Signs of chronic pain:

  • Pain lasts over six months
  • The amount of pain you feel seems greater than what you would expect
  • Sometimes, there is pain without a known cause
  • Sleeplessness, anxiety, depression develop

Causes of chronic pain

Chronic pain can start after direct tissue damage, as a result of an illness, or after nerve damage.

Conditions that result in chronic pain:

  • Arthritis
  • Cancer
  • Neck/back radiculopathy (herniated disc presses on a spinal nerve)
  • Diabetic neuropathy (hand and foot numbness)
  • Myofascial pain syndrome (muscle pain)
  • Post-surgical pain syndrome (long-term pain after surgery)
  • Phantom limb pain (pain and sensation that a leg or arm is still there after amputation)

Finding the source of pain

Your doctor diagnoses your pain, after a thorough medical history and exam. A description of your pain’s location, duration, and pattern, leads a doctor to the correct diagnosis. Tests such as X-rays, MRIs, CAT scans, may reveal why you are having pain.

Chronic pain treatment

Pain responds best to a treatment that is tailored to your unique symptoms. A balanced approach may include several treatments, for increased healing effect. For example, a pain management doctor may treat you with pain-relief injections, medications, device implants or regenerative therapy.

Pain-relief injections

You may improve with pain-relief injections. The goal is to decrease your pain significantly, without the drowsiness, dizziness, or other unpleasant side effects caused by some oral medications.

Common pain-relief injections:

  • Peripheral nerve blocks (nerves are bathed in a medication that numbs the pain)
  • Epidural steroid injections (medication is placed close to your spinal cord, often used for neck or back pain)
  • Joint injections

Medications

Different medications can work on different types of pain. Medications can treat pain directly or may help with other related problems, such as depression and sleeplessness.

Medications for chronic pain:

  • Antidepressant drugs (treat pain, depression)
  • Anti-seizure drugs (treat the burning, shooting pain caused by nerve damage in patients with shingles, diabetes)
  • Opioids
  • Local anesthetics (numb nerve pain)
  • Capsaicin (a substance found in hot peppers, that can help with nerve pain)
  • Muscle relaxants

Device implant

Implantable devices can be placed in your body for long periods of time (months-years), in order to block pain signals in your spinal cord or in flared-up nerves.

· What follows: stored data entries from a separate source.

/-- Moves of tiles that the access must wait for (R98). -/
def Dev.localBusy (d : Dev) (c : Ctx) (a n : Nat) (stores : Bool) : Bool :=
  match c.localTarget a n with
  | some (i, off) => d.scratchBusy c.ref.launch i off n stores
  | none => false

/-- Reads a local address: its bytes and the poison of its bank row. -/
def Dev.localRead (d : Dev) (c : Ctx) (a n : Nat) : List Byte × Bool × Dev :=
  match d.localAt c a n with
  | none => (leBytes n 0, false, d)
  | some (core, p) =>
    let d := d.laParity core (p / 128)
    let (bs, poison) := (d.core core).laRead p n
    (bs, poison, d)

/-- Stores bytes at local addresses, in ray order, each core's in one operation. -/
def Dev.localStore (d : Dev) (c : Ctx) (stores : List (Nat × List Byte)) (poison : Bool) : Dev :=
  let cells := (stores.map fun e =>
    match d.localAt c e.1 e.2.length with
    | none => []
    | some (core, p) => ((List.range e.2.length).zip e.2).map fun b => (core, p + b.1, b.2)).flatten
  Dev.forEach (NSet.addAll [] (cells.map Prod.fst)) (fun d core =>
    let mine := (cells.filter fun e => decide (e.1 = core)).map Prod.snd
    d.updCore core fun k => k.laStore mine (if poison then mine.map fun e => e.1 / 128 else [])) d

/-- Poison in an address register that a ray uses (R116). -/
def addrPoison (poisoned : Bool) (rays : List Nat) (spec : Nat) : List Trap := trapIf (poisoned && !rays.isEmpty) (poisonReg 1 spec)

/-- LDL (R56). -/
def execLdl (b : BeamRef) (f : KFields) (s : State) : Out :=
  s.run fun d => d.issue b (fun _ => fieldRows f.a.toNat 1) fun d c =>
    let n := memBytes f
    let rays := c.memRays f
    let addr (ray : Nat) : Nat := (c.localAddr f ray).toNat
    checked (c.mskTraps f.msk ++ widthTraps f ++ c.rSrcTraps f.a.toNat ++ c.dataDstTraps f.dst.toNat n ++
        (rays.map fun r => c.localTraps (addr r) n).flatten ++ addrPoison (c.rPoison f.a.toNat) rays f.a.toNat)
      (if rays.any fun r => d.localBusy c (addr r) n false then .hold
       else
        let (vals, poison, d) := rays.foldl (fun (acc : List (Nat × List Byte) × Bool × Dev) r =>
          let (bs, p, d) := acc.2.2.localRead c (addr r) n
          (acc.1 ++ [(r, bs)], acc.2.1 || p, d)) ([], false, d)
        .done ((d.loadRegs c f.dst.toNat n vals poison).next c))

/-- STL (R56). -/
def execStl (b : BeamRef) (f : KFields) (s : State) : Out :=
  s.run fun d => d.issue b (fun _ => fieldRows f.a.toNat 1 ++ fieldRows f.b.toNat (dataRegs (memBytes f))) fun d c =>
    let n := memBytes f
    let rays := c.memRays f
    let addr (ray : Nat) : Nat := (c.localAddr f ray).toNat
    checked (c.mskTraps f.msk ++ widthTraps f ++ c.rSrcTraps f.a.toNat ++ c.dataSrcTraps f.b.toNat n ++
        (rays.map fun r => c.localTraps (addr r) n).flatten ++ addrPoison (c.rPoison f.a.toNat) rays f.a.toNat)
      (if rays.any fun r => d.localBusy c (addr r) n true then .hold
       else .done ((d.localStore c (rays.map fun r => (addr r, c.rBytes f.b.toNat r n)) (c.dataPoison f.b.toNat n)).next c))

/-- The operands of an atomic of a ray: X, and Y of a compare-and-swap (R57). -/
def Ctx.atomX (c : Ctx) (f : KFields) (ray : Nat) : BitVec 32 := c.rVal f.b.toNat ray
def Ctx.atomY (c : Ctx) (f : KFields) (ray : Nat) : BitVec 32 := c.beam.gGet (f.b.toNat + 1) ray
def atomRegs (f : KFields) : Nat := if f.mod = 8 then 2 else 1

/-- The specifier and operation checks of ATOML and ATOMG. -/
def Ctx.atomTraps (c : Ctx) (f : KFields) : List Trap :=
  trapIf (decide (8 < f.mod.toNat)) illegal ++ c.rDstTraps f.dst.toNat ++
    (if f.mod = 8 then c.groupTraps f.b.toNat 2 else c.rSrcTraps f.b.toNat)

def Ctx.atomPoison (c : Ctx) (f : KFields) : Bool := if f.mod = 8 then c.groupPoison f.b.toNat 2 else c.rPoison f.b.toNat

/-- ATOML (R57): in ascending ray order; a word of a poisoned bank row is not performed; a poisoned operand poisons the bank row
(log 24, DEDUCED). -/
def execAtoml (b : BeamRef) (f : KFields) (s : State) : Out :=
  s.run fun d => d.issue b (fun _ => fieldRows f.a.toNat 1 ++ fieldRows f.b.toNat (atomRegs f)) fun d c =>
    let rays := c.memRays f
    let addr (ray : Nat) : Nat := (c.localAddr f ray).toNat
    checked (c.mskTraps f.msk ++ c.rSrcTraps f.a.toNat ++ c.atomTraps f ++
        (rays.map fun r => c.localTraps (addr r) 4).flatten ++ addrPoison (c.rPoison f.a.toNat) rays f.a.toNat)
      (if rays.any fun r => d.localBusy c (addr r) 4 true then .hold
       else
        let (vals, poison, d) := rays.foldl (fun (acc : List (Nat × List Byte) × Bool × Dev) r =>
          let (bs, p, d) := acc.2.2.localRead c (addr r) 4
          let new := atomicOp f.mod (BitVec.ofNat 32 (leNat bs)) (c.atomX f r) (c.atomY f r)
          let d := if p then d else d.localStore c [(addr r, leBytes 4 new.toNat)] (c.atomPoison f)
          (acc.1 ++ [(r, bs)], acc.2.1 || p, d)) ([], false, d)
        .done ((d.loadRegs c f.dst.toNat 4 vals poison).next c))

/-! ## Global accesses through the L1 (R119, R120, R147) -/

/-- A read of a beam within one line: through the L1 for device memory where the core has one, else at the point of coherence. -/
def Dev.coreRead (d : Dev) (c : Ctx) (va n : Nat) : ReadResult × Dev :=
  let core := c.block.core
  match d.translate c.launch.facet va with
  | .device pa cls _ =>
    let line := pa / 128
    if shareSets (d.core core).split = 0 then d.beamRead c va n
    else
      let d := d.l1Parity core line
      match (d.core core).l1? line with
      | some l =>
        ({ bytes := (l.data.drop (pa % 128)).take n, poison := false, ok := true }, d.updCore core fun k => k.l1Put l)
      | none =>
        let (m, d) := d.l1Request .rdS core c.launch.facet cls line
        ({ bytes := (m.data.drop (pa % 128)).take n, poison := m.poison, ok := true }, d)
  | _ => d.beamRead c va n

/-- Writes bytes into an L1 line that the core owns. -/
def Dev.l1Patch (d : Dev) (core line : Nat) (cells : List (Nat × Byte)) : Dev :=
  match (d.core core).l1? line with
  | some l => d.updCore core fun k => k.l1Put { l with state := .modified, data := patchLine l.data cells }
  | none => d

/-- Bytes at a line's home (WR_NC); a poisoned write first gives up the L1's own copy (R427, R428). -/
def Dev.storeHome (d : Dev) (c : Ctx) (cls line : Nat) (cells : List (Nat × Byte)) (poison : Bool) : Dev :=
  let core := c.block.core
  let d := match (d.core core).l1? line with
    | some l =>
      if poison then
        let d := d.updCore core fun k => k.l1Drop line
        if decide (l.state = L1State.modified) then (d.post { mkMsg .wb core line with data := l.data }).settle line
        else (d.post (mkMsg .evc core line)).settle line
      else d
    | none => d
  ((d.access { mkReq .wrNc core c.launch.facet cls line with bytes := cells, poison := poison }).2).notePoison c.launch.id poison

/-- The stores of one instruction to one line of device memory. -/
def Dev.storeLine (d : Dev) (c : Ctx) (cls line : Nat) (cells : List (Nat × Byte)) (poison : Bool) : Dev :=
  let core := c.block.core
  let d := d.l1Parity core line
  if poison || decide (shareSets (d.core core).split = 0) then d.storeHome c cls line cells poison
  else
    let full := (List.range 128).all fun i => cells.any fun e => decide (e.1 = i)
    match (d.core core).l1? line with
    | some l =>
      if decide (l.state = .shared) then
        let (m, d) := d.l1Request .upg core c.launch.facet cls line
        if m.poison then d.storeHome c cls line cells false else d.l1Patch core line cells
      else d.l1Patch core line cells
    | none =>
      let (m, d) := d.l1Request (if full then .own else .rdU) core c.launch.facet cls line
      if m.poison then d.storeHome c cls line cells false else d.l1Patch core line cells

/-- The stores of an instruction to global addresses, in ray order: one operation for each line of device memory. -/
def Dev.globalStore (d : Dev) (c : Ctx) (stores : List (Nat × List Byte)) (poison : Bool) : Dev :=
  let lineOf (va : Nat) : Option (Nat × Nat × Nat) := match d.translate c.launch.facet va with
    | .device pa cls _ => some (pa, cls, pa / 128)
    | _ => none
  let cells (line : Nat) : List (Nat × Byte) := (stores.map fun e =>
    match lineOf e.1 with
    | some (pa, _, l) => if l = line then ((List.range e.2.length).zip e.2).map fun b => (pa % 128 + b.1, b.2) else []
    | none => []).flatten
  let go := stores.foldl (fun (acc : List Nat × Dev) e =>
    match lineOf e.1 with
    | none => (acc.1, acc.2.beamWrite c e.1 e.2 poison)
    | some (_, cls, line) =>
      if acc.1.contains line then acc else (line :: acc.1, acc.2.storeLine c cls line (cells line) poison)) ([], d)
  go.2

/-- LDG and LDV share their checks and their registers; `read` performs one ray's access. -/
def Dev.globalLoad (d : Dev) (b : BeamRef) (f : KFields) (read : Dev → Ctx → Nat → Nat → ReadResult × Dev) : Dev :=
  d.issue b (fun _ => fieldRows f.a.toNat 2) fun d c =>
    let n := memBytes f
    let rays := c.memRays f
    let addr (ray : Nat) : Nat := (c.globalAddr f ray).toNat
    checked (c.mskTraps f.msk ++ widthTraps f ++ c.groupTraps f.a.toNat 2 ++ c.dataDstTraps f.dst.toNat n ++
        (rays.map fun r => alignTraps (addr r) n ++ d.globalTraps c .read (addr r) n).flatten ++
        addrPoison (c.groupPoison f.a.toNat 2) rays f.a.toNat)
      (let (vals, poison, d) := rays.foldl (fun (acc : List (Nat × List Byte) × Bool × Dev) r =>
          let (v, d) := read acc.2.2 c (addr r) n
          (acc.1 ++ [(r, v.bytes)], acc.2.1 || v.poison, d)) ([], false, d)
       .done ((d.loadRegs c f.dst.toNat n vals poison).next c))

/-- LDG (R56, R120). -/
def execLdg (b : BeamRef) (f : KFields) (s : State) : Out := s.run fun d => d.globalLoad b f Dev.coreRead

/-- LDV (R224): at the point of coherence. -/
def execLdv (b : BeamRef) (f : KFields) (s : State) : Out := s.run fun d => d.globalLoad b f Dev.beamRead

/-- STG (R56, R120): the stores that a 17th peer region holds follow its confirmation (R226). -/
def execStg (b : BeamRef) (f : KFields) (s : State) : Out :=
  s.run fun d => d.issue b (fun _ => fieldRows f.a.toNat 2 ++ fieldRows f.b.toNat (dataRegs (memBytes f))) fun d c =>
    let n := memBytes f
    let rays := c.memRays f
    let addr (ray : Nat) : Nat := (c.globalAddr f ray).toNat
    checked (c.mskTraps f.msk ++ widthTraps f ++ c.groupTraps f.a.toNat 2 ++ c.dataSrcTraps f.b.toNat n ++
        (rays.map fun r => alignTraps (addr r) n ++ d.globalTraps c .write (addr r) n).flatten ++
        addrPoison (c.groupPoison f.a.toNat 2) rays f.a.toNat)
      (let left := rays.drop c.beam.stored
       let store (rays : List Nat) : Dev := d.globalStore c (rays.map fun r => (addr r, c.rBytes f.b.toNat r n)) (c.dataPoison f.b.toNat n)
       match d.heldStores c (left.map addr) with
       | none => .done (((store left).updBeam c.ref fun m => { m with stored := 0 }).next c)
       | some i => .part (((store (left.take i)).updBeam c.ref fun m => { m with stored := m.stored + i }).confirmOldest c))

Devices that help with chronic pain:

  • Spinal cord stimulators (these devices work on your spinal cord to stop pain signals)
  • Peripheral nerve stimulators (these devices work on a painful nerve)
  • Pain pump implant (these devices deliver medication directly to the spinal cord, where it stops pain signals)

Regenerative therapy

Regenerative medicine is used to speed up healing, by helping your body form new, healthy cells. It’s often used for joint pain when traditional treatments have failed.

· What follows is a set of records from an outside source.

-- ==== Sys2Proof/Machine/Lehr.lean ====
section
/-! DEFINITION. The lehr: corpora and their blocks (R234 to R243), starting and stopping (R244 to R246), circulation and scoring (R247 to R252, R264), riders (R254 to R259), results, rerank and hand-off (R258 to R262). -/

namespace Sys2Proof.Machine

/-! ## Corpora (R234 to R241) -/

/-- Codes of a full block (R234). -/
def blockCodes (i8 : Bool) : Nat := if i8 then 65536 else 262144
def attrBytes (i8 : Bool) : Nat := if i8 then 524288 else 2097152

def Lehr.corpus? (l : Lehr) (c : Nat) : Option Corpus := l.corpora.find? fun x => decide (x.num = c)
def Lehr.updCorpus (l : Lehr) (c : Nat) (g : Corpus → Corpus) : Lehr :=
  { l with corpora := updFirst (fun x => decide (x.num = c)) g l.corpora }
def Corpus.block? (x : Corpus) (n : Nat) : Option CorpusBlock := x.blocks.find? fun b => decide (b.number = n)

/-- A rider of an epoch is scored against the block (R241). -/
def CorpusBlock.inEpoch (b : CorpusBlock) (e : Nat) : Bool :=
  decide (b.added ≤ e) && (match b.retired with
    | none => true
    | some r => decide (e < r))

/-- The pages of a range are mapped in the manager's space, READ_ONLY, in device memory: what kinds they are (far, LOCAL). -/
def Dev.roPages (d : Dev) (va n : Nat) : Option (List (Bool × Bool)) :=
  ((List.range ((va + n + pageBytes - 1) / pageBytes - va / pageBytes)).map (va / pageBytes + ·)).foldl (fun acc v =>
    acc.bind fun l =>
      match (d.facet 0).pages.find? fun p => decide (p.va = v) with
      | some p => if p.ro then some (l ++ [(!frameIsHbm p.frame, d.lineLocal (p.frame * pageLines))]) else none
      | none => none) (some [])

/-- A block entry that R239 and R240 allow; `number` and `epoch` are the block's. -/
def Dev.readBlockEntry (d : Dev) (i8 : Bool) (bs : List Byte) (number epoch : Nat) : Option CorpusBlock :=
  let code := leAt bs 0 8
  let attr := leAt bs 8 8
  let rerank := leAt bs 16 8
  let count := bits (leAt bs 24 4) 0 19
  if code % 16777216 ≠ 0 ∨ attr % attrBytes i8 ≠ 0 ∨ rerank % 4096 ≠ 0 ∨ count = 0 ∨ blockCodes i8 < count then none
  else
    match d.roPages code (count * codeBytes i8), d.roPages attr (8 * count), d.roPages rerank (if rerank = 0 then 0 else 1024 * count) with
    | some kinds, some _, some _ =>
      if kinds.all (fun k => !k.1 && !k.2) || kinds.all (fun k => k.1) then
        some { number := number, code := code, attr := attr, rerank := rerank, count := count, far := kinds.all (fun k => k.1),
               added := epoch, retired := none }
      else none
    | _, _, _ => none

/-- The blocks of a table in the manager's device memory (R239): a table that is not there, or cannot be read, is a field out of range. -/
def Dev.readBlocks (d : Dev) (i8 : Bool) (table n first epoch : Nat) : Except Code (List CorpusBlock) × Dev :=
  let (r, d) := d.gread 0 table (32 * n)
  if !d.deviceRange 0 table (32 * n) false || !r.ok || r.poison then (.error 0x3, d)
  else
    (((List.range n).foldl (fun acc i =>
      match acc with
      | .error e => .error e
      | .ok l =>
        match d.readBlockEntry i8 ((r.bytes.drop (32 * i)).take 32) (first + i) epoch with
        | some b => .ok (l ++ [b])
        | none => .error 0x30A) (.ok [])), d)

def corpusResponse (c epoch first : Nat) : List Byte :=
  [1, BitVec.ofNat 8 c, 0, 0] ++ leBytes 4 epoch ++ leBytes 4 first ++ leBytes 4 0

Regenerative therapies include:

  • Stem cells
  • Platelet-rich plasma (PRP)

Braking the pain cycle

Several everyday habits can help you gain control over your chronic pain:

  1. Stay ahead of the pain – take your medications on a schedule
  2. Find what increases your pain and try to work around it – for some that means rest, and for others it means greater activity
  3. Remain active – people with chronic pain exercise less and have increased risk for cardiovascular problems
  4. Avoid stress – the sympathetic (flight or fight) response triggered by stress, can increase pain
  5. Get enough sleep – the brain “turns-off” during sleep and gives you a break from pain
  6. Stop smoking – smoking slows down blood flow to the tissues, slowing down the removal of toxins from the painful area
  7. Maintain a healthy diet – an anti-inflammatory, low sugar, diet may decrease inflammation pain

For complementary treatment approaches, you can visit this NIH chronic pain website.

Outcomes

Under the care of your pain management doctor, chronic pain often improves, or may even disappear. Although chronic pain may return after an injury, such as a fall, it may also return in cycles that are not related to anything you do. Therefore, it is important to seek help early, from your pain doctor, in order to better control your pain and to regain the active lifestyle you deserve.